Since his 2011 exhibition at the Aldrich, KAWS has risen to become one of the world’s most famous artists, with over 4 million followers on Instagram and an auction record of US$14.77 million. He has also enjoyed hugely popular museum shows at Brooklyn Museum with KAWS: WHAT PARTY (2021), and the Modern Art Museum of Fort Worth with KAWS: WHERE THE END STARTS (2016 – 2017), and his connections to Warhol will be further explored in a major Warhol Museum exhibition throughout this year: KAWS + Warhol, 18 May 2024 – 20 January 2025.


iMichael Auping, ‘America’s Cartoon Mind’, in Where the End Starts: KAWS, eds. Andrea Karnes and Marla Price, Texas, 2017, p. 68


iiKAWS in conversation with Pharrell Williams, 22 January 2016, in Where the End Starts: KAWS, eds. Andrea Karnes and Marla Price, Texas, 2017, p. 83



KAWS

American | 1974

To understand the work of KAWS is to understand his roots in the skateboard and graffiti crews of New York City. Brian Donnelly chose KAWS as his moniker to tag city streets beginning in the 1990s, and quickly became a celebrated standout in the scene. Having swapped spray paint for explorations in fine art spanning sculpture, painting and collage, KAWS has maintained a fascination with classic cartoons, including Garfield, SpongeBob SquarePants and The Simpsons, and reconfigured familiar subjects into a world of fantasy. 

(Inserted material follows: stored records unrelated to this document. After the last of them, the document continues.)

-- ==== Sys2Proof/Syntax.lean ====
section
/-! DEFINITION. The steps of the machine: one constructor of `Instr` for each row of spec/opcode_table.json. A row
with an encoding takes the row's variable fields, in the order of the table. A row without one is a Casement
micro-operation (11 R286, R447) or a step of another agent, and takes what the step is about. -/

namespace Sys2Proof

/-- The fields of a Casement microword beside OP (11 R286). -/
structure Micro where
  d : BitVec 4
  a : BitVec 4
  b : BitVec 4
  x : BitVec 16
  imm : BitVec 32
  deriving DecidableEq, Repr

/-- The engines of a core (10 R243). -/
inductive Engine where
  | matrix | copy | exponent
  deriving DecidableEq, Repr

/-- What comes back for a request: `here` for one that this module performed, and for one sent to another module
what that module answered (23 R437-R440). -/
inductive FabricReply where
  | here
  | data (bytes : BitVec 128)
  | poisoned
  | refused (cause : BitVec 8)
  deriving DecidableEq, Repr

/-- What the scrubber finds in a line of local memory (08 R190). -/
inductive ScrubError where
  | clean
  | correctable
  | uncorrectable (sector : BitVec 2)
  deriving DecidableEq, Repr

/-- Where an error falls in a cluster (13 R323) or in the HBM behind it (21 R424 to R426): `line` is a physical line number,
`sector` a physical address / 128. A corrected error is a single bit that SECDED or on-die ECC has put right; `checkValue` is a
stored check value, found in HBM, that the sector's bytes no longer give. -/
inductive SlicePlace where
  | cleanSector (line : Nat) (sector : BitVec 2)
  | dirtySector (line : Nat) (sector : BitVec 2)
  | tag (line : Nat) (way : BitVec 4)
  | jambBuffer (line : Nat)
  | routerBuffer
  | corrected (line : Nat)
  | checkValue (sector : Nat) (stored : BitVec 32)
  deriving DecidableEq, Repr

/-- What Beline fixes when it creates a partition (21 R411, R412, R417; 15 R333; 13 R311): `level2`, `level3` and `page` are the
physical addresses of the tables and the page of the doorbell, where the page table has none yet. -/
structure PartitionSpec where
  vf : BitVec 4
  px0 : BitVec 8
  py0 : BitVec 7
  wm1 : BitVec 8
  hm1 : BitVec 7
  deadline : BitVec 24
  ptroot : Word
  mask0 : Word
  trapVector : Word
  doorbell : Word
  level2 : Nat
  level3 : Nat
  page : Nat
  deriving DecidableEq, Repr

/-- A write of management state by Beline, or its read of a configuration word (13 R305, R311; 15 R325, R329, R333, R336; 21 R412, R431; 23 R436, R442). -/
inductive ConfigWrite where
  | cluster (x y : Nat) (word : Word)
  | coreMap (x y : Nat) (virtualCore : BitVec 4) (physicalCore : BitVec 5)
  | columnMap (die : Nat) (map : BitVec 192)
  | remap (vf : BitVec 4) (entry : Word)
  | ptroot (vf : BitVec 4) (root : Word)
  | groupMask (vf : BitVec 4) (k : BitVec 3) (mask : Word)
  | pageEntry (vf : BitVec 4) (pa : Nat) (entry : Word)
  | deadline (vf : BitVec 4) (us : BitVec 24)
  | trapVector (vf : BitVec 4) (v : Word)
  | checkpointList (vf : BitVec 4) (regions : List (Nat × Nat))
  | peer (vf : BitVec 4) (module : BitVec 11) (entry : Word)
  | endpoint (vf : BitVec 4) (endpoint : Nat)
  | fabricNumber (n : BitVec 11)
  | powerBudget (vf : BitVec 4) (n : Nat)
  | sleepCeiling (d : BitVec 2)
  | restoreWay (x y : Nat) (way : BitVec 4)
  | readCluster (x y : Nat)
  deriving DecidableEq, Repr

/-- An access of Beline's debug path to a halted hart (06 R179). -/
inductive DebugAccess where
  | read
  | writePc (v : Word)
  | writeMode (supervisor : Bool)
  | writeG (r : BitVec 5) (v : Word)
  | writeM (r : BitVec 4) (v : Word) (full : Bool)
  | writeV (r : BitVec 5) (v : Tile)
  | writeControl (number : BitVec 12) (v : Word)
  | writeSlot (k : BitVec 4) (v : BitVec 192)
  | writeOrscnt (v : Word)
  | writeLog (entries : List (BitVec 256))
  | writeScratch (offset : Nat) (bytes : List Byte)
  | writeOverflow (entries : List (BitVec 4 × Word))
  | writeSequencer (index : BitVec 4) (v : BitVec 32)
  | writeMicroword (index : BitVec 8) (v : Word)
  | writeUpc (v : BitVec 8)
  | writeStarter (h : BitVec 2)
  | writeEngine (e : Engine) (seq : BitVec 32) (faulted : Bool) (record addr : Word)
  | writeQueue (e : Engine) (waiting : Nat) (running : Bool)
  | writeCasst (v : Word)
  | readObject (offset size : Nat)
  deriving DecidableEq, Repr

/-- What a wear report leads Beline to replace (21 R427). -/
inductive SpareKind where
  | core (x y : Nat) (physicalCore : BitVec 5)
  | column (die : Nat) (column : BitVec 5)
  | meshLane (x y : Nat)
  | etherLane (port : Nat)
  deriving DecidableEq, Repr

/-- A firmware image with its version, public key and signature (21 R428). -/
structure FirmwareImage where
  code : List Byte
  version : BitVec 32
  publicKey : BitVec 256
  signature : BitVec 512
  deriving DecidableEq, Repr

/-- The delivery modes of the UET profile; only `rud` is supported (23 R435). -/
inductive Delivery where
  | rud | rod | rudi | uud
  deriving DecidableEq, Repr

/-- The kind of a fabric request (23 R439); `masked` is a posted part of a vector store, with its byte mask (09 R225); `atomic` is an
operation that R435 refuses. -/
inductive FabricKind where
  | load (size : Nat)
  | store (bytes : List Byte) (release : Bool)
  | masked (data : BitVec 128) (mask : BitVec 16)
  | message (payload : Word)
  | atomic (size : Nat)
  deriving DecidableEq, Repr

/-- A request from another module (23 R438): its module number, its partition there, the partition it names here. -/
structure FabricReq where
  module : BitVec 11
  senderVf : BitVec 4
  rvf : BitVec 4
  addr : Word
  kind : FabricKind
  delivery : Delivery := .rud
  deriving DecidableEq, Repr

/-- The memory key and offset of a host RMA operation (23 R442), its delivery mode, and whether it is an atomic (R435). -/
structure HostOp where
  endpoint : Nat
  key : Word
  addr : Word
  delivery : Delivery := .rud
  atomic : Bool := false
  deriving DecidableEq, Repr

Perhaps he is most known for his larger-than-life fiberglass sculptures that supplant the body of Mickey Mouse onto KAWS' own imagined creatures, often with 'x'-ed out eyes or ultra-animated features. However, KAWS also works frequently in neon and vivid paint, adding animation and depth to contemporary paintings filled with approachable imagination. There is mass appeal to KAWS, who exhibits globally and most frequently in Asia, Europe and the United States.